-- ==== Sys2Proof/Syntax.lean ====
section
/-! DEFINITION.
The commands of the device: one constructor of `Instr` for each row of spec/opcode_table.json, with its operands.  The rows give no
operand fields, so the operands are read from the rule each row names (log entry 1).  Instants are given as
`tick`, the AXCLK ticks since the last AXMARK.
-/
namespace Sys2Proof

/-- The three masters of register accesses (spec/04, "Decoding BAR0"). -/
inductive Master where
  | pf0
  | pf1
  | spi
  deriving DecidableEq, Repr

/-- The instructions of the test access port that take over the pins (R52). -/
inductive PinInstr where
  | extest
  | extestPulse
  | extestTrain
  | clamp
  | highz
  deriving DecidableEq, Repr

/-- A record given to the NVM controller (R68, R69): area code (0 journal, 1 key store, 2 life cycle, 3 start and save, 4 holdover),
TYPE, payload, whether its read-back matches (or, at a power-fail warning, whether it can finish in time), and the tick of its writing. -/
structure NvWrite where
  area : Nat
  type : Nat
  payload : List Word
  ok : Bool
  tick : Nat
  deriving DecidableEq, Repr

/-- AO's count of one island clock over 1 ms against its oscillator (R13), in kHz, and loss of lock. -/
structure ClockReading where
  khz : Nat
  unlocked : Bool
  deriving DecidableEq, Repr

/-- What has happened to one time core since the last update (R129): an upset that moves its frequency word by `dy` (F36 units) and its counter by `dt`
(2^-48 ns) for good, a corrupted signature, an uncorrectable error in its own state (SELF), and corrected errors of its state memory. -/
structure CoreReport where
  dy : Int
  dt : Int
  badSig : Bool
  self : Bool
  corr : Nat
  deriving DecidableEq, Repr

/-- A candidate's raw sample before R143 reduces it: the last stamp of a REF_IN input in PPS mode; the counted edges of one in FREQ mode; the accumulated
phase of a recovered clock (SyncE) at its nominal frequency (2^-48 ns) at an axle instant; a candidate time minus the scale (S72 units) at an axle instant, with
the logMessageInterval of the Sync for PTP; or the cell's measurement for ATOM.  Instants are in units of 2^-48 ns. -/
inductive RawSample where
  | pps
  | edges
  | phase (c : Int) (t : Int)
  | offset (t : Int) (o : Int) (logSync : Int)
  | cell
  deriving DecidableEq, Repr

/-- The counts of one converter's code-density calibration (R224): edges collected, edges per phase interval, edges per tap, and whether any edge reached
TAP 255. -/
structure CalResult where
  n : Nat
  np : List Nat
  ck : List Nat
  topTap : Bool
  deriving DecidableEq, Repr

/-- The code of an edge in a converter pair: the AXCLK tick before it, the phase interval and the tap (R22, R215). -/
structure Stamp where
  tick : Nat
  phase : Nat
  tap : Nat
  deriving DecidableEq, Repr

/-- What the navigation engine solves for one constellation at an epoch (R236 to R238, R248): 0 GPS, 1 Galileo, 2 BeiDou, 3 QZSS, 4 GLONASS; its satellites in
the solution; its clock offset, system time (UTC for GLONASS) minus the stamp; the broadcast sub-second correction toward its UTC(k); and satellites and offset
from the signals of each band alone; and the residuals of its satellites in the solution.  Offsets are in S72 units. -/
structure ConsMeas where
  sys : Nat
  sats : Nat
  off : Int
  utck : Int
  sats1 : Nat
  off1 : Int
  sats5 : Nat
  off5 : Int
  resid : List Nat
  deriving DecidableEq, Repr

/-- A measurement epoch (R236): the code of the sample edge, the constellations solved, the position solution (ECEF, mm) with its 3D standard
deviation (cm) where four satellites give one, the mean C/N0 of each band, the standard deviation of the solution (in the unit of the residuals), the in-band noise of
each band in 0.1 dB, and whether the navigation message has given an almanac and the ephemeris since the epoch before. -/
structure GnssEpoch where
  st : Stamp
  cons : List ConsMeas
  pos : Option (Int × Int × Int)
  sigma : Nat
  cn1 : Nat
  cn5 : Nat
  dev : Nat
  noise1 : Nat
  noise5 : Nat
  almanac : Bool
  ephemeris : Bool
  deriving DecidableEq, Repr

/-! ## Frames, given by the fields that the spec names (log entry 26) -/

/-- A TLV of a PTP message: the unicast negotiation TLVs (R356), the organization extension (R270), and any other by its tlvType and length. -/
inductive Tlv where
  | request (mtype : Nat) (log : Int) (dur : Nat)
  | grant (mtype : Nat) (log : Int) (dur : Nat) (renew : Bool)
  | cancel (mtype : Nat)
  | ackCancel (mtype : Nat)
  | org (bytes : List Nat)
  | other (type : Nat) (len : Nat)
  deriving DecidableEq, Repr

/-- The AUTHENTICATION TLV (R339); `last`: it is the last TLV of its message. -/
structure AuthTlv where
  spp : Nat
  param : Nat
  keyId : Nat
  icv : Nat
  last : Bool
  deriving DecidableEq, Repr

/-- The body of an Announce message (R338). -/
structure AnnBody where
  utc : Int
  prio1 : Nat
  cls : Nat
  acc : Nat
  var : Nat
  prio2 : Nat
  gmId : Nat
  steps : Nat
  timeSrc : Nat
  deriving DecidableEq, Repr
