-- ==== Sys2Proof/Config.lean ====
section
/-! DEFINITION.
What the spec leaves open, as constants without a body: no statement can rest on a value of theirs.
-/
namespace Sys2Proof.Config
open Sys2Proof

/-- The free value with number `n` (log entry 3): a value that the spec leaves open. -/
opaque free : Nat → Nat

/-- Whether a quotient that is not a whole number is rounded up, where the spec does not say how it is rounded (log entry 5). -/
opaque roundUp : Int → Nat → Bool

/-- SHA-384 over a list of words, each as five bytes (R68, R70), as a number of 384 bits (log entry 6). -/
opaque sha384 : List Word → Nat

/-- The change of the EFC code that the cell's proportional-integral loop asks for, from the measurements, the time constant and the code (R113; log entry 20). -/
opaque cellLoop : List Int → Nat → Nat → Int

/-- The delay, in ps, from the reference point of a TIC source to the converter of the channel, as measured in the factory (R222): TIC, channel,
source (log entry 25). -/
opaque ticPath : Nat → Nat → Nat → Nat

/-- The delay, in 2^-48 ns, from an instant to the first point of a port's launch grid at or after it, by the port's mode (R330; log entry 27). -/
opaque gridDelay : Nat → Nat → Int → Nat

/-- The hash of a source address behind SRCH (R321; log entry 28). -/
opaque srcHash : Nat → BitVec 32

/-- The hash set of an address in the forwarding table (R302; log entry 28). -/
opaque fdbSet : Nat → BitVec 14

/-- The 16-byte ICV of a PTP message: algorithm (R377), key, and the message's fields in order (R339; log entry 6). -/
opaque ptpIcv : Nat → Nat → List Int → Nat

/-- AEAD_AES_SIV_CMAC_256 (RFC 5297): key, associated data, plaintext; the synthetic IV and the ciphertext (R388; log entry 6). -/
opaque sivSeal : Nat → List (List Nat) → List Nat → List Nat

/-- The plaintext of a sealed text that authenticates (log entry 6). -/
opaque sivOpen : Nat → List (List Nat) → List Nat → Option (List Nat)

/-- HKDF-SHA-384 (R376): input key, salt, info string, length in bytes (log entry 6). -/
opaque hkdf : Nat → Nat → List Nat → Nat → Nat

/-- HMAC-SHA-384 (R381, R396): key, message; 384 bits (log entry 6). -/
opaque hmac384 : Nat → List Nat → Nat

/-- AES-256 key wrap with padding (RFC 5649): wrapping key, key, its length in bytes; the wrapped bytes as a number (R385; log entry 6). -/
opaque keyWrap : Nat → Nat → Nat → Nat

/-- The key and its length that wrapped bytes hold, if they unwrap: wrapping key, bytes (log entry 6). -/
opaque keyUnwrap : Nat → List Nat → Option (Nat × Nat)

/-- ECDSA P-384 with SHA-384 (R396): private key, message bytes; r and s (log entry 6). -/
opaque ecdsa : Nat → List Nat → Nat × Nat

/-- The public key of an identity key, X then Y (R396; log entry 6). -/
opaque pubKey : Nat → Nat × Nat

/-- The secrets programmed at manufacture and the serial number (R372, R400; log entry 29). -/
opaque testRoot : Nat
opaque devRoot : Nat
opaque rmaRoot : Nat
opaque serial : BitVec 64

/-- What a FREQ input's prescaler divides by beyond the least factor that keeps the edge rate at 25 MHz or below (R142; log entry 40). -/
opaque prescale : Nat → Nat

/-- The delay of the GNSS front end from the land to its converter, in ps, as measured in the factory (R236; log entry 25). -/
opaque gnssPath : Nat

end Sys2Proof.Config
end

────────────────────────────────────────

#### [What is expected]
Please report all lines in the entries where "bits" appears.

#### [Answer below]
/-- SHA-384 over a list of words, each as five bytes (R68, R70), as a number of 384 bits (log entry 6). -/
/-- HMAC-SHA-384 (R381, R396): key, message; 384 bits (log entry 6). -/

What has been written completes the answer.